To be noted, the 4q25 locus harbours elongation of very long chain fatty acids protein 6 (ELOVL6), the elongase that transforms C16:0 into C18:0 and C16:1 into C18:1. Polymorphisms in this gene have been associated with insulin sensitivity; a mouse deficient for this gene carried high doses of C16:1 (palmitoleic acid) and did not acquire insulin resistance after a high-fat diet [54, 55]. C16:1 has been identified as an adipose tissue-derived lipid hormone that strongly stimulates muscle insulin action and suppresses hepatosteatosis . Genetically modified, long-living worms have an incredible correlation between their increase in life-span and their palmitoleic acids levels . This is stunning if we consider the increased level of palmitoleic acid that we observed in centenarians’ offspring and that the gene of the major modifier of palmitoleic acid levels (i.e. ELOVL6) is located in the 4q25 longevity locus [11, 48]. The re-sequencing in centenarians of this gene could bring to the identification of rare variants able to influence its activity.
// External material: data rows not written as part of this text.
-- ==== Sys2Proof/Machine/Ops.lean ====
section
/-! DEFINITION. The shared operations on the registers, at any offset width, and their lifting to the machine. -/

namespace Sys2Proof.Machine

/-- `violation()` (R226), the block's one counterpart of raising an exception (R7): only `PERR` changes. -/
def Regs.violation {w : Nat} (r : Regs w) : Regs w := { r with perr := true }

/-- The registers an accepted begin command leaves (R121): `R_ERR`, `R_LEN`, `SS` and `PERR` are kept. -/
def Regs.opened {w : Nat} (m s0 : Code) (f : Bool) (r : Regs w) : Regs w :=
  { r with mode := m, fin := f, fsm := s0, pos := 0, la := 0, ph := .run, rDone := false, nlk := 0 }

/-- `begin(m, s0, f)` (R121). -/
def Regs.beginTx {w : Nat} (m s0 : Code) (f : Bool) (r : Regs w) : Regs w :=
  if r.ph = .idle then r.opened m s0 f else r.violation

/-- `SINIT` (R180). -/
def Regs.sinit {w : Nat} (r : Regs w) : Regs w :=
  if r.ph = .idle then { r with ss := ACC } else r.violation

/-- The registers a `BYTE` beat in `RUN` leaves (R122), given the new state, whether the ROM was read and whether the
sequencer stops. -/
def Regs.consumed {w : Nat} (s' : Code) (looked stop : Bool) (r : Regs w) : Regs w :=
  { r with
    fsm := s'
    pos := r.pos + 1
    la := if s' = ACC then r.pos + 1 else r.la
    ph := if stop then .stop else r.ph
    nlk := if looked then r.nlk + 1 else r.nlk }

/-- The state after consuming `b`: `ACC` on the fast path, otherwise the field of the byte's row (R122, R135). -/
def Regs.successor {w : Nat} (fast : Bool) (row : Row) (b : Byte) (r : Regs w) : Code :=
  if fastTaken fast b r then ACC else unpack row r.fsm

/-- A `BYTE` beat (R122, R126, R127): `row` is the ROM row of the byte `b`. -/
def Regs.byteBeat {w : Nat} (fast : Bool) (row : Row) (b : Byte) (r : Regs w) : Except Fault (Regs w) :=
  match r.ph with
  | .idle => .ok r.violation
  | .stop => .ok r
  | .run =>
    match stops r.mode (r.successor fast row b) with
    | some stop => .ok (r.consumed (r.successor fast row b) (!fastTaken fast b r) stop)
    | none => .error .modeNotBegin

/-- The registers `END` leaves (R128). -/
def Regs.closed {w : Nat} (res : EndResult w) (r : Regs w) : Regs w :=
  { r with rErr := res.err, rLen := res.len, ss := res.ss, rDone := true, ph := .idle }

/-- `END` (R128). -/
def Regs.endBeat {w : Nat} (r : Regs w) : Except Fault (Regs w) :=
  if r.ph = .idle then .ok r.violation
  else
    match endResult r with
    | some res => .ok (r.closed res)
    | none => .error .modeNotBegin

/-- The output ports (R26): the registers themselves, and `in_ready` constant 1. -/
def Regs.ports {w : Nat} (r : Regs w) : PortOut w :=
  { inReady := true, resDone := r.rDone, resErr := r.rErr, resLen := r.rLen, perr := r.perr }

/-- The machine with other registers; its `LENW` and the driver's cycles are left alone. -/
def State.withRegs (s : State) (r : Regs s.lenw) : State := { s with regs := r }

/-- The machine with its registers updated. -/
def State.mapRegs (s : State) (f : Regs s.lenw → Regs s.lenw) : State := s.withRegs (f s.regs)

/-- The outcome of an operation that may fault. -/
def State.outcome (s : State) : Except Fault (Regs s.lenw) → Host.Outcome State Fault Refusal
  | .ok r => .next (s.withRegs r)
  | .error f => .fault f

end Sys2Proof.Machine
end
Thus, the old approach of linkage analysis when combined with the new technologies of high massive re- sequencing could produce novel and interpretable results. Re-sequencing alone, because of the enormous amount of information generated, would force the application of a huge statistical correction for the multiple testing, which would cause the loss of most, if not all, the potential findings, as happens with GWAS.
Furthermore, multivariate models, based on machine-learning algorithms (i.e. Bayesian networks , classification and regression trees — CART  — and support vector machines — SVM ), are able to overcome the limitations of the usual “one-SNP-at-the-time” testing strategies usually employed for identifying causative variants. In particular, these kinds of approaches allow for a more in-depth comprehension of the molecular mechanisms underlying multifactorial traits, such as longevity, which result from the interaction of genetic variants (SNPs, mutations) and environmental and clinical determinants (e.g. diet, stress, comorbidities). In this context, bioinformatics plays a key role, allowing genetic information to be managed at a genome-wide level and to be integrated with the clinical information available.